Perhaps another ISO should be in the FTP queue for FreeBSD.

One with a neat user interface (Djn: The one you suggested is more than halfway there) that you wouldn't need skill or knowledge to install.

Make BSD easier 
	

	
	
		
		

		
			





, at least to install!


In the meantime, would really like to see a GParted type tool for FreeBSD & ZFS.

Thanks,

Panarchy


----------



## Beastie (Jul 26, 2009)

Panarchy said:
			
		

> Perhaps another ISO should be in the FTP queue for FreeBSD.

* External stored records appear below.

-- ==== Sys2Proof/Laws/Step.lean ====
section
/-! SUPPORT. Everything a step can do, said once: an engine step, a host transaction, a refused access or a hardware reset, in
the state in which the schedule has moved on. -/

namespace Sys2Proof.Machine

/-- The five kinds of step. -/
theorem step_cases (s : State) :
    (s.nextEvent = .engine ∧ step s = engineStep s.advance) ∨
    (∃ a, s.nextEvent = .hostRead a ∧ step s = .next (s.advance.hostRead a)) ∨
    (∃ a w, s.nextEvent = .hostWrite a w ∧ step s = .next (s.advance.hostWrite a w)) ∨
    (s.nextEvent = .otherWidth ∧ step s = .refused .accessWidth) ∨
    (s.nextEvent = .hardReset ∧ step s = .next s.advance.hardReset) := by
  unfold step
  cases h : s.nextEvent with
  | engine => exact .inl ⟨rfl, rfl⟩
  | hostRead a => exact .inr (.inl ⟨a, rfl, rfl⟩)
  | hostWrite a w => exact .inr (.inr (.inl ⟨a, w, rfl, rfl⟩))
  | otherWidth => exact .inr (.inr (.inr (.inl ⟨rfl, rfl⟩)))
  | hardReset => exact .inr (.inr (.inr (.inr ⟨rfl, rfl⟩)))

/-- A placed command word is in flight, and the engine moves next. -/
theorem withCommand_fields (s : State) (w : Word) :
    (s.withCommand w).busy = true ∧ (s.withCommand w).cur = w ∧ (s.withCommand w).nextEvent = .engine ∧
      (s.withCommand w).advance.script = s.script := ⟨rfl, rfl, rfl, rfl⟩

/-- What holds after each write of a location holds after a host write. -/
theorem State.hostWrite_of (P : State → Prop) (s : State) (a : BitVec 12) (w : Word) (same : P s) (cmd : P (s.writeCmd w))
    (status : P (s.clearFlags w)) (ctrl : P (s.writeCtrl w)) (inten : P (s.setInten w)) (stream : P (s.pushStream w))
    (scalar : ∀ r, P (s.writeScalarWindow r w)) (buffer : ∀ k, P (s.writeBufferWindow k w))
    (coef : ∀ p j, P (s.writeCoefWindow p j w)) : P (s.hostWrite a w) := by
  unfold State.hostWrite
  cases locate a with
  | id => exact same
  | cmd => exact cmd
  | status => exact status
  | cause => exact same
  | ctrl => exact ctrl
  | inten => exact inten
  | streamIn => exact stream
  | scalar r => exact scalar r
  | buffer k => exact buffer k
  | coef p j => exact coef p j
  | reserved => exact same

/-- What holds after each way of losing a destination holds after an abort (70_reset_and_hazards.md R302). -/
theorem State.abort_of (P : State → Prop) (s : State) (same : P s) (scalar : ∀ r, P (s.loseScalar r))
    (poly : ∀ p, P (s.losePoly p)) (bytes : ∀ n, n ≤ 104 → P (s.loseBytes n)) : P s.abort := by
  unfold State.abort
  split
  · split
    · rename_i i _
      cases i
      case nop => exact same
      all_goals first | exact bytes _ (by decide) | exact scalar _ | exact poly _
    · exact same
  · exact same

end Sys2Proof.Machine
end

Yes, a completely separate image would be the best in this case.



			
				Panarchy said:
			
		

> Make BSD easier
> 
> 
> 
> ...


But I still don't get it.

A user who wants a point-and-click FreeBSD experience uses PC-BSD or FreeSBIE. Easy to install and use, minimal configuration. Period.

A user - whether a sysadmin or a desktop user - who wants a "power" FreeBSD experience (highly-customizable, fast to load and install, etc.) uses vanilla FreeBSD, doesn't care much about any point-and-click (outside X and WMs for desktop users), will read the manual (where the whole installation process is explained in 7 pages!!!!) and will manually install and customize every single part of the system they want to use.
Really, I fail to see how a point-and-click initial setup will significantly change the life of a user who will compile a custom kernel, setup jails, a bunch of services, a firewall, etc. In other words, how will this user be able to do these things, if they are unable to install their system without someone (or something) holding their hands, or to even read the proper pages in the official manual?


----------



## Petz (Jul 27, 2009)

I think this comes down to a question of what are you going to use the system for and you own tastes. Should/Does FreeBSD target a particular user group? Do they leave other flavors/distros to cater the user groups and just make the base system? It would be nice to have FreeBSD cater for everyone either from a single(big) release then selecting from it what you want to install. Or by have multiple releases each with varying levels of inclusions(small for embedded, medium for servers, large for desktops). 

Embedded - Probably doesn't want a great deal included. No X windows, no graphical installer. Heck they probably don't even use finstall.

Servers - Just the essentials. Fairly minimal. But again this depends on your admin. I myself think GUIs are the bomb!!! If there is a GUI equivilant tool to do a job then I'm all for it. Why waste time learning commands calulating space requirments etc in your head or on paper when a nice GUI disk partioning tool will do the same job and show a nice graph??? Of course grep, find, awk and pipes on the command line seem to serve where no GUI can.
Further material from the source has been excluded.